If this is our chance to reimagine schools, remembering this history and prioritizing the protection of the Black teaching force will be essential to create better places for Black students to learn.

A cursory reading of the literature on Black teachers should have given politicians and reformers pause before forcing their mass exit, and should do so again, but alas, even the research has apparently been devalued. For years, researchers such as Gloria Ladson-Billings, Pedro Noguera, Lisa Delpit, Adrienne Dixson, Christopher Emdin and James A. Banks—all people of color—validated the need for Black teachers in New Orleans schools through their studies on teachers of color.

Their scholarship serves as the foundation for inquiries like one by Stanford University researcher Thomas Dee who, the year before Katrina, found that Black students of both sexes who had a Black teacher scored 3 to 6 percentile points higher on standardized tests in reading than those who did not.
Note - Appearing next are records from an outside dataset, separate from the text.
/-- One cluster: descriptors, matrix engine, tile store, queue bank, counters, memory port. -/
structure Cluster where
  desc : SMap Word := []
  closing : SMap Nat := []       -- descriptor: tile * 8 + thread of its TCFG, plus one (R269)
  newWord : SMap Word := []      -- word to be written when it closes
  clearing : List Nat := []      -- descriptors whose clear has begun
  store : SMap (BitVec 32) := [] -- tile-store units, row * 512 + unit (R254)
  storePsn : List Nat := []      -- poisoned units (R255)
  storeUnc : List Nat := []      -- stored errors by 8 bytes (unit div 2), uncorrectable and not (R255, R388)
  storeOne : List Nat := []
  arbP : Nat := 7
  arbR : Nat := 0
  staging : List Staging := []   -- granted commands in engine order
  bank : List BankRec := []
  bankOrder : Nat := 0
  cuff : Option Cuff := none
  chunks : SMap ChunkCtr := []
  mending : List Nat := []       -- banks that copy a row to its spare (R399): 0 the tile store's, 1 the queue bank
  chunkTaken : List Nat := []    -- iteration counters accessed in this cycle of the cluster counter (R291)
  chunkClaims : SMap (Nat × Nat) := []  -- retry priority on a counter: tile, and the cycle to which it holds
  dispPtr : Nat := 7
  counter : Nat := 0
  tlb : List TlbEntry := []
  walks : List WalkReq := []
  parked : List WalkReq := []    -- engine accesses parked on a fault (Table 18.5)
  tlbWork : List TlbWork := []   -- TLBINV received, not yet signalled (R353)
  residue : Option Residue := none  -- a mismatch of the next matrix product (R268, R422)
  deriving DecidableEq, Repr

/-- Compute dies (R1, R2, R401, R406). -/
inductive DieState where
  | present | absent | fusedOff | offline
  deriving DecidableEq, Repr

/-- The keys of a key slot, named by a number that each pair of keys has (R354, R355). -/
structure KeyRec where
  load : Nat
  dataKey : Nat
  tweakKey : Nat
  deriving DecidableEq, Repr

/-- A context: CTXDESC and the descriptor copied from HBM (R324). -/
structure Ctx where
  valid : Bool := false
  addr : Nat := 0
  ptroot : Nat := 0
  key : Nat := 0
  flogring : Nat := 0
  supq : Nat := 0
  savedir : Nat := 0
  maxprio : Nat := 0
  signed : Bool := false
  chain : List Byte := []        -- measurement chain; empty stands for 64 zero bytes (R409)
  firmware : Bool := false       -- firmware context 0 (R413)
  deriving DecidableEq, Repr

/-- A submission slot (R328, R329). -/
structure SubSlot where
  ctx : Nat := 0
  daddr : Nat := 0
  mapBit : Bool := false
  mapped : Bool := false
  busy : Bool := false
  err : Bool := false
  rbase : Nat := 0
  sbase : Nat := 0
  log2 : Nat := 0
  head : Nat := 0
  tail : Nat := 0
  rctx : Nat := 0                -- context and descriptor of the ring that is mapped
  rdaddr : Nat := 0
  latched : Option Nat := none   -- TAIL of a notify that met the unmapping (R329)
  deriving DecidableEq, Repr

/-- A crown barrier (R293, R294, R342). -/
structure Crown where
  bound : Bool := false
  t : Nat := 1
  ctx : Nat := 0
  w : Nat := 1
  h : Nat := 1
  x0 : Nat := 0
  y0 : Nat := 0
  arrived : List Nat := []       -- tiles whose arrival of this episode is at the root
  flying : List Nat := []        -- tiles whose arrival is on its way
  releasing : Bool := false
  episode : Nat := 0
  poison : Nat := 0              -- origin word + 1 of a fence's poison, 0 clean
  regions : List Nat := []       -- launches over whose regions it is bound
  saved : List Nat := []         -- those of them that are saved (R342)
  deriving DecidableEq, Repr

/-- Launch status codes (Table 17.7). -/
inductive Status where
  | queued | running | done | killed | saved | nodie | nofit | recForm | flagpoison | shape
  | imageForm | imageRead | imageSig | relocRange | recRead
  deriving DecidableEq, Repr

inductive LaunchPhase where
  | waiting | queued | placed | running | halting | settled | saved | ended
  deriving DecidableEq, Repr

/-- The VOF header as read at acceptance (Table 4.12). -/
structure Vof where
  entry : Nat := 0
  tentry : Nat := 0
  codesz : Nat := 0
  datasz : Nat := 0
  nreloc : Nat := 0
  region : Nat := 0
  reloff : Nat := 0
  sigoff : Nat := 0
  deriving DecidableEq, Repr

/-- An accepted launch (R330-R341). -/
structure Launch where
  id : Nat
  ctx : Nat
  status : Option (Nat × Nat)    -- virtual address of the status word, with its context; none: reported to Evodon
  record : List Word              -- the launch record as accepted and adjusted (R334)
  vof : Vof := {}
  head : List Word := []         -- the image's header as read at acceptance
  cuffs : List (Nat × Nat) := []
  prio : Nat := 0
  phase : LaunchPhase := .waiting
  metConds : List Nat := []      -- start conditions already observed (R335)
  order : Nat := 0               -- place in the queue among equal priorities: lower first
  started : Nat := 0             -- order of start (R337)
  cx : Nat := 0                  -- origin in clusters
  cy : Nat := 0
  fenceHit : Bool := false       -- a cluster of it has been fenced (R396 step 6)
  saves : Nat := 0
  dirEntry : Nat := 0
  area : Nat := 0                -- virtual address of the save area
  deriving DecidableEq, Repr

/-- The parts of a save image that the manual names but does not lay out (R360, log 16): tiles and clusters as
they stood, row-major. The parts it lays out are written to HBM and read back from there. -/
structure RegionImage where
  id : Nat
  cx : Nat
  cy : Nat
  tiles : List (Nat × Tile)
  clusters : List (Nat × Cluster)
  deriving DecidableEq, Repr

/-- A fault record of Table 18.6 with its context and sender. -/
structure FaultRec where
  ctx : Nat
  tile : Nat
  words : List Word
  deriving DecidableEq, Repr

/-- A TLBINV broadcast that has not been signalled by every port (R203). -/
structure Inval where
  tag : Nat
  ctx : Nat
  flag : Nat
  tile : Nat
  left : List Nat
  deriving DecidableEq, Repr

/-- A channel training block (Table 23.6). -/
structure Training where
  train : Bool := false
  dir : Bool := false
  pass : Word := 0
  res0 : Word := 0
  res1 : Word := 0
  rep : SMap Word := []
  lane : SMap Word := []
  deriving DecidableEq, Repr

/-- A proxy entry (R380): its operation's source as the peer names it; for a copy stream, the granules still to be
answered and whether its last granule is still to come; parts of a two-flit answer sent back so far. -/
structure Proxy where
  spkg : Nat
  ctx : Nat
  src : Home
  tag : Nat
  stream : Bool := false
  left : List Nat := []
  more : Bool := false
  parts : Nat := 0
  deriving DecidableEq, Repr

/-- An I/O die: routing, admission and proxy tables, flits held for another package, requests to its registers. -/
structure IoDie where
  route : SMap Word := []
  admitTab : SMap Word := []        -- entry e, word w at 4e + w
  proxies : SMap Proxy := []     -- keyed by proxy tag
  out : List (Flit × Nat × Nat) := []  -- flit, SPKG, HOPS
  monitors : List Flit := []     -- the arm requests registered on launch flags (R178)
  inq : List Flit := []          -- plane A flits for the MMIO block
  inqB : List Flit := []         -- plane B flits for it
  deriving DecidableEq, Repr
Dee found a similar increase in the math scores of Black students taught by a Black teacher.

In a 2017 study published by the Institute of Labor Economics, researchers found that low-income Black male elementary school students who were paired with a Black teacher in the third, fourth, or fifth grades were 39 percent less likely to drop out of high school.

The researchers also found that matching low-income Black students of both sexes with at least one Black teacher between the third and fifth grades increased their aspirations to attend a four-year college by 19 percent.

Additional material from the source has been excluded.